Thursday, August 21, 2008

The Prison Of Life Part One


Einstein said that in our age there has been a tremendous growth in knowledge, but absolutely no growth in wisdom. To transform the Earth, we need to transform our inner world and free ourselves from the prison of our own mind and thoughts, writes BHIKKHUNI TENZIN PALMO
One time when I was living in the cave I had a dream. I dreamed that I was in an enormous prison without end. In this prison, there were many levels. There were the penthouse suites where people were laughing and talking and dancing and making love and working. There were the levels all the way down, until you got to the dungeons where people were writhing in agony and despair of mind.
But whether we were in the penthouse or in the dungeons, we were all in the prison.
I suddenly realised it was so insecure; people in the penthouse today could be in the dungeons tomorrow. We were all trapped together. We had to get out.
So I spoke to a number of my friends: "Look, this is a prison, we have got to leave." They all said, "Oh, yes, it's a prison, but it's okay, it's not bad." Or they said, "True, it's a prison, but it's so difficult to get out. It's better to accept the fact that we are here." Eventually I found two friends who agreed to try to escape with me, and the dream went on.
The question is, why do we regard our ordinary life here as a prison, and how do we get out? This is basically the question in Buddhism. But why is it a prison? "My life is okay, it's not a prison. I can more or less do what I want to do."

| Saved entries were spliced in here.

-- ==== Sys2Proof/Proofs/PwmPeriods.lean ====
section
/-! SUPPORT. The periods of a PWM generator (R251 to R269): its boundaries and resynchronisations, the writes that enable and disable
it, and what a write does as the next tick begins. -/

namespace Sys2Proof.Machine

/-! ## From a command to a generator -/

section
variable {s : State} {n : Fin 24} {a b : Nat} {rw wb ac m v : Word}
  (h : (regAt a).map (fun x => (x.1.facts, x.2)) = some ((b, rw, wb, ac), n.val, 0)) (hc : blockOf a = some .pwm)
include h hc

theorem regWrite_pwm (ha : s.awake = true) (hm : wb &&& m ≠ 0)
    (hb : (b != RAS_CTL 0 && b != CMP_CFG && b != CMP_TPL 0 && b != ADC_C_CFG 0) = true) {t : State} {c : Status}
    (hq : s.writePwm n (s.wr a m v) = (t, c)) : s.regWrite a m v = t.done c 0 [] := by
  obtain ⟨-, addr, -, -⟩ := wr_base s a n 0 b m v rw wb ac h
  exact regWrite_answers h ha hm hb ((unitWrite_pwm s n 0 _ a addr hc).trans hq)

end

theorem pwmCfg_block (n : Fin 24) : blockOf (PWM_CFG n) = some .pwm := by revert n; decide
theorem pwmCmd_block (n : Fin 24) : blockOf (PWM_CMD n) = some .pwm := by revert n; decide

section
variable {s : State} {n : Fin 24}

theorem was_pwmCfg {m v : Word} (f : Fld) : (s.wr (PWM_CFG n) m v).was f = s.fld (PWM_CFG n) f :=
  congrArg (BitVec.getF · f) (wr_old_pwm s _ _ _ _ m v _ _ _ (at_PWM_CFG n) (pwmCfg_block n))

/-! ## The commands of PWMn_CMD (R259, R262, R265) -/

/-- What one command bit, written alone, makes of the generator. -/
def State.pwmCommanded (s : State) (n : Nat) (f : Fld) : State × Status :=
  if f = PWM_CMD_RESYNC then (s.pwmResync n, .ok)
  else if f = PWM_CMD_TRIP_FORCE then (s.pwmTrip n (s.pwmTripActive n), .ok)
  else s.pwmTripClr n

theorem exec_pwmCommand (ha : s.awake = true) {f : Fld} (hf : f ∈ [PWM_CMD_RESYNC, PWM_CMD_TRIP_FORCE, PWM_CMD_TRIP_CLR]) :
    s.regAct (PWM_CMD n) f = (s.pwmCommanded n f).1.done (s.pwmCommanded n f).2 0 [] := by
  obtain ⟨base, -, act, -⟩ := wr_base s _ _ _ _ f.mask f.mask _ _ _ (at_PWM_CMD n)
  have bit (g : Fld) : (s.wr (PWM_CMD n) f.mask f.mask).acts g = decide ((f.mask &&& f.mask &&& 0x7 : Word).getF g ≠ 0) := by
    rw [Wr.acts, act]
  have commanded : s.writePwm n (s.wr (PWM_CMD n) f.mask f.mask) = s.pwmCommanded n f := by
    rw [State.writePwm, if_neg (by rw [base]; decide), if_pos base, State.pwmCommand, bit, bit, bit]
    simp only [List.mem_cons, List.not_mem_nil, or_false] at hf
    obtain rfl | rfl | rfl := hf <;> rfl
  refine regWrite_pwm (at_PWM_CMD n) (pwmCmd_block n) ha ?_ (by decide) commanded
  simp only [List.mem_cons, List.not_mem_nil, or_false] at hf
  obtain rfl | rfl | rfl := hf <;> decide

/-! ## Setting and clearing EN (R266, R269) -/

/-- What a write of the configuration leaves: the word as it stood acts until the tick ends (R266). -/
def State.pwmConfigured (s : State) (n : Nat) (m v : Word) : State :=
  (s.keepActing (PWM_CFG n)).plainWrite (s.wr (PWM_CFG n) m v)

theorem writePwm_cfg {m v : Word} : s.writePwm n (s.wr (PWM_CFG n) m v) = s.writePwmCfg n (s.wr (PWM_CFG n) m v) := by
  obtain ⟨base, -, -, -⟩ := wr_base s _ _ _ _ m v _ _ _ (at_PWM_CFG n)
  exact if_pos base

theorem writePwmCfg_enables {m v : Word} (hw : (s.wr (PWM_CFG n) m v).was PWM_CFG_EN = 0)
    (hf : (s.wr (PWM_CFG n) m v).fld PWM_CFG_EN = 1) : s.writePwmCfg n (s.wr (PWM_CFG n) m v) =
    if s.pwmCfgOk n (s.wr (PWM_CFG n) m v).new then
      ((if s.pwmEn n then (s.pwmConfigured n m v).pwmStops n else s.pwmConfigured n m v).pwmEnable n, .ok)
    else (s, .range) := by
  obtain ⟨-, addr, -, -⟩ := wr_base s _ _ _ _ m v _ _ _ (at_PWM_CFG n)
  rw [State.writePwmCfg, if_neg (by simp [hw]), if_pos ⟨hw, hf⟩, addr]
  rfl

theorem writePwmCfg_keeps {m v : Word} (hw : (s.wr (PWM_CFG n) m v).was PWM_CFG_EN = 1)
    (hc : (s.wr (PWM_CFG n) m v).changes (~~~pwmFreeMask) = false) :
    s.writePwmCfg n (s.wr (PWM_CFG n) m v) = (s.pwmConfigured n m v, .ok) := by
  obtain ⟨-, addr, -, -⟩ := wr_base s _ _ _ _ m v _ _ _ (at_PWM_CFG n)
  rw [State.writePwmCfg, if_neg (by simp [hc]), if_neg (by simp [hw]), addr]
  rfl

variable (ha : s.awake = true)
include ha

theorem exec_pwmEnable {v : Word} (he : s.fld (PWM_CFG n) PWM_CFG_EN = 0) {w : Wr}
    (hw : w = s.wr (PWM_CFG n) 0xFFFFFFFF (v.setF PWM_CFG_EN 1)) {t : State} (ht : t = (s.keepActing (PWM_CFG n)).plainWrite w) :
    exec (.pwmEnable n v) s = .next (if s.pwmCfgOk n w.new then ((if s.pwmEn n then t.pwmStops n else t).pwmEnable n).done .ok 0 []
      else s.done .range 0 []) := by
  subst hw ht
  have h := at_PWM_CFG n
  have sets := writePwm_cfg.trans (writePwmCfg_enables (s := s) (n := n) ((was_pwmCfg PWM_CFG_EN).trans he)
    (on_fld s PWM_CFG_EN h v (by decide) rfl (by decide)))
  split_ifs at sets ⊢ <;>
    exact congrArg Host.Outcome.next (regWrite_pwm h (pwmCfg_block n) ha (by decide) (by decide) sets)

theorem exec_pwmDisable (he : s.fld (PWM_CFG n) PWM_CFG_EN = 1) : exec (.pwmDisable n) s =
    .next (((s.keepActing (PWM_CFG n)).plainWrite (s.wr (PWM_CFG n) PWM_CFG_EN.mask 0)).done .ok 0 []) := by
  have h := at_PWM_CFG n
  have free := Wr.changes_part (off_changes s PWM_CFG_EN h (by decide)) (k := ~~~pwmFreeMask) (by decide)
  exact congrArg Host.Outcome.next (regWrite_pwm h (pwmCfg_block n) ha (by decide) (by decide)
    (writePwm_cfg.trans (writePwmCfg_keeps ((was_pwmCfg PWM_CFG_EN).trans he) free)))

end

/-! ## Points of the period (R251, R254, R259, R260) -/

section
variable {s : State} {n : Nat}

theorem pwmCut_due {k : Nat} (h : (s.pwm n).cutAt = some k) (hk : k ≤ s.time) :
    s.pwmCut n = ((s.latch (PWM_STAT n) PWM_STAT_PERIOD_CUT).raise (pwmSource n) 16).pwmBoundaryNow n :=
  if_pos (by simp [State.pwmCutDue, h, hk])

theorem pwmOffer_due {k : Nat} (h : (s.pwm n).adcAt = some k) (hk : k ≤ s.time) :
    s.pwmOffer n = (s.setPwm n { s.pwm n with adcAt := none }).adcOfferPwm (s.pwmCfg n PWM_CFG_ADC_CONV) n :=
  if_pos (by simp [State.pwmOfferDue, h, hk])

theorem pwmResync_again (h : s.pwmEn n = false ∨ (s.pwm n).resyncTick = some s.time) : s.pwmResync n = s :=
  if_neg (by obtain h | h := h <;> simp [h])

theorem pwmResync_counts (he : s.pwmEn n = true) (ht : (s.pwm n).resyncTick ≠ some s.time) {u : State}
    (hu : u = (s.setPwm n { s.pwm n with resyncTick := some s.time }).count (PWM_CNT2 n) PWM_CNT2_RESYNCS 1) :
    s.pwmResync n = if (s.pwm n).bndTick = some s.time then u else u.pwmBoundaryNow n := by
  subst hu
  exact if_pos ⟨he, ht⟩

section
variable (hl : s.pwmLocks n = true)
include hl

theorem pwmAngleLock_first (hk : (s.pwm n).lockK = none) :
    s.pwmAngleLock n = s.setPwm n { s.pwm n with lockK := some (s.pwmLattice n) } := by
  simp [State.pwmAngleLock, State.pwmLockDue, hl, hk]

theorem pwmAngleLock_reached {k : Int} (hk : (s.pwm n).lockK = some k) (hn : k < s.pwmLattice n) :
    s.pwmAngleLock n = (s.setPwm n { s.pwm n with lockK := some (s.pwmLattice n) }).pwmResync n := by
  simp [State.pwmAngleLock, State.pwmLockDue, hl, hk, hn]

theorem pwmAngleLock_before {k : Int} (hk : (s.pwm n).lockK = some k) (hn : s.pwmLattice n ≤ k) : s.pwmAngleLock n = s := by
  simp [State.pwmAngleLock, State.pwmLockDue, hl, hk, hn]

theorem pwmEn_of_locks : s.pwmEn n = true := by
  simp only [State.pwmLocks, Bool.and_eq_true] at hl
  exact hl.1.1.1.1

end

/-! ## As the next tick begins (R254, R266) -/

theorem pwmActs_period : s.pwmActs (PWM_PERIOD n) =
    if s.pwmEn n ∧ s.pwmPeriod n ≤ (s.pwm n).count then s.setPwm n { s.pwm n with cutAt := some s.time } else s := by
  have number : (PWM_PERIOD n - 0x140000) / 0x100 = n := by
    unfold PWM_PERIOD
    omega
  rw [State.pwmActs, number]
  exact if_pos rfl

theorem pwmActs_cfg : s.pwmActs (PWM_CFG n) = if s.pwmEn n then s else s.pwmStops n := by
  have number : (PWM_CFG n - 0x140000) / 0x100 = n := by
    unfold PWM_CFG
    omega
  have period : PWM_CFG n ≠ PWM_PERIOD n := by
    unfold PWM_CFG PWM_PERIOD
    omega
  have duty : PWM_CFG n ≠ PWM_DUTY n := by
    unfold PWM_CFG PWM_DUTY
    omega
  rw [State.pwmActs, number]
  simp only [period, duty, if_false]
  split_ifs with h1 h2 h2
  · simp [h2] at h1
  · rfl
  · rfl
  · simp [h2] at h1

end

/-- Settles O33: the writes by the rules of their registers, the points of the period and the next tick by their own laws. -/
theorem pwmPeriods : Obligations.PwmPeriods := by
  unfold Obligations.PwmPeriods
  intro s n v ha x on off stops point boundary resync locked
  have commanded := exec_pwmCommand (n := n) ha (f := PWM_CMD_RESYNC) (by decide)
  have resynced {t : State} (he : t.pwmEn n = true) (ht : (t.pwm n).resyncTick ≠ some t.time) : t.pwmResync n = resync t :=
    pwmResync_counts he ht rfl
  have sameEn : locked.pwmEn n = s.pwmEn n := rfl
  have sameTick : (locked.pwm n).resyncTick = x.resyncTick := by
    rw [show locked.pwm n = { x with lockK := some (s.pwmLattice n) } from (State.pwm_setPwm _ _ _ _).trans (if_pos rfl)]
  refine ⟨fun h => next_inRun ha (if_pos h), fun h t ht => next_inRun ha ?mid, fun a h hk => next_inRun ha (pwmCut_due h hk),
    fun he ht => ?resync, fun h => ?again, fun hl => ⟨fun hk => next_inRun ha (pwmAngleLock_first hl hk),
      fun k hk hn ht => next_inRun ha ?reached, fun k hk hn ht => next_inRun ha ?twice,
      fun k hk hn => next_inRun ha (pwmAngleLock_before hl hk hn)⟩,
    fun a h hk => next_inRun ha (pwmOffer_due h hk), fun he => ⟨fun hc => ?range, fun hc l hl => ?enables⟩,
    exec_pwmDisable ha, fun he => ⟨pwmActs_cfg.trans (if_neg (by simp [he])), pwmActs_period.trans (if_neg (by simp [he]))⟩,
    fun he => ⟨pwmActs_cfg.trans (if_pos he), fun hp => pwmActs_period.trans (if_pos ⟨he, hp⟩),
      fun hp => pwmActs_period.trans (if_neg fun k => Nat.not_le.2 hp k.2)⟩⟩
  case mid =>
    subst ht
    exact if_pos h
  case resync => exact congrArg Host.Outcome.next (commanded.trans (congrArg (State.done · .ok 0 []) (resynced he ht)))
  case again => exact congrArg Host.Outcome.next (commanded.trans (congrArg (State.done · .ok 0 []) (pwmResync_again h)))
  case reached =>
    exact (pwmAngleLock_reached hl hk hn).trans (resynced (sameEn.trans (pwmEn_of_locks hl)) (fun k => ht (sameTick.symm.trans k)))
  case twice => exact (pwmAngleLock_reached hl hk hn).trans (pwmResync_again (.inr (sameTick.trans ht)))
  case range => exact (exec_pwmEnable ha he rfl rfl).trans (congrArg Host.Outcome.next (if_neg (Bool.eq_false_iff.1 hc)))
  case enables =>
    subst hl
    exact (exec_pwmEnable ha he rfl rfl).trans (congrArg Host.Outcome.next (if_pos hc))

end Sys2Proof.Machine
end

It is not dealing with the physicality; it is dealing with the mind. Our minds are imprisoned, not by external gates, but by ignorance. This is so universal, and it is why I am troubled for the future. Despite all our external learning, our research and science, we are still absolutely ignorant. Spiritually, we are as ignorant as we were when the Buddha walked this Earth.
What are we ignoran
Ignorance has nothing to do with education, nothing to do with external brilliance and genius of mind. What are we ignorant of? We are ignorant of our true being and what is really the nature of this world. Because we are clinging to all the wrong things governed by ignorance, we are enslaved.
Buddhism is always concerned with how to become free. It is always concerned with liberation, liberation of mind. The problem is that normally we live within a world of time, past, present, future, and in a subject/object dichotomy. There is the subject "me" and the object "everyone else" out there. We cling to this sense of "me" and "mine-ness".
Some people think "I" when they think of their gender, their race, their country, or their religion. They think, "This is who I am. I am my personality. I am my memories. I am the sum of all these things."
Some people are more subtle, and they say, "No, behind all that there is something else. There is an 'I' which is unchanging, which has always been there since I was born up to now." But when you look to find this "I" which separates "me" from all the "you" out there, where is it?
Buddhism is not just to make us calm and quiet, and feeling happy. It is to peel off the layers of our onions of individuality. If you peel off the various layers, the first layer race, then the layer gender, then nationality, then education, then one's level in society, one's profession, where is this "I"? Eventually you get to something else which is totally beyond "I". This intrinsic awareness, this primordial awareness, which is at the very basis of our being, has nothing to do with "me" and "you".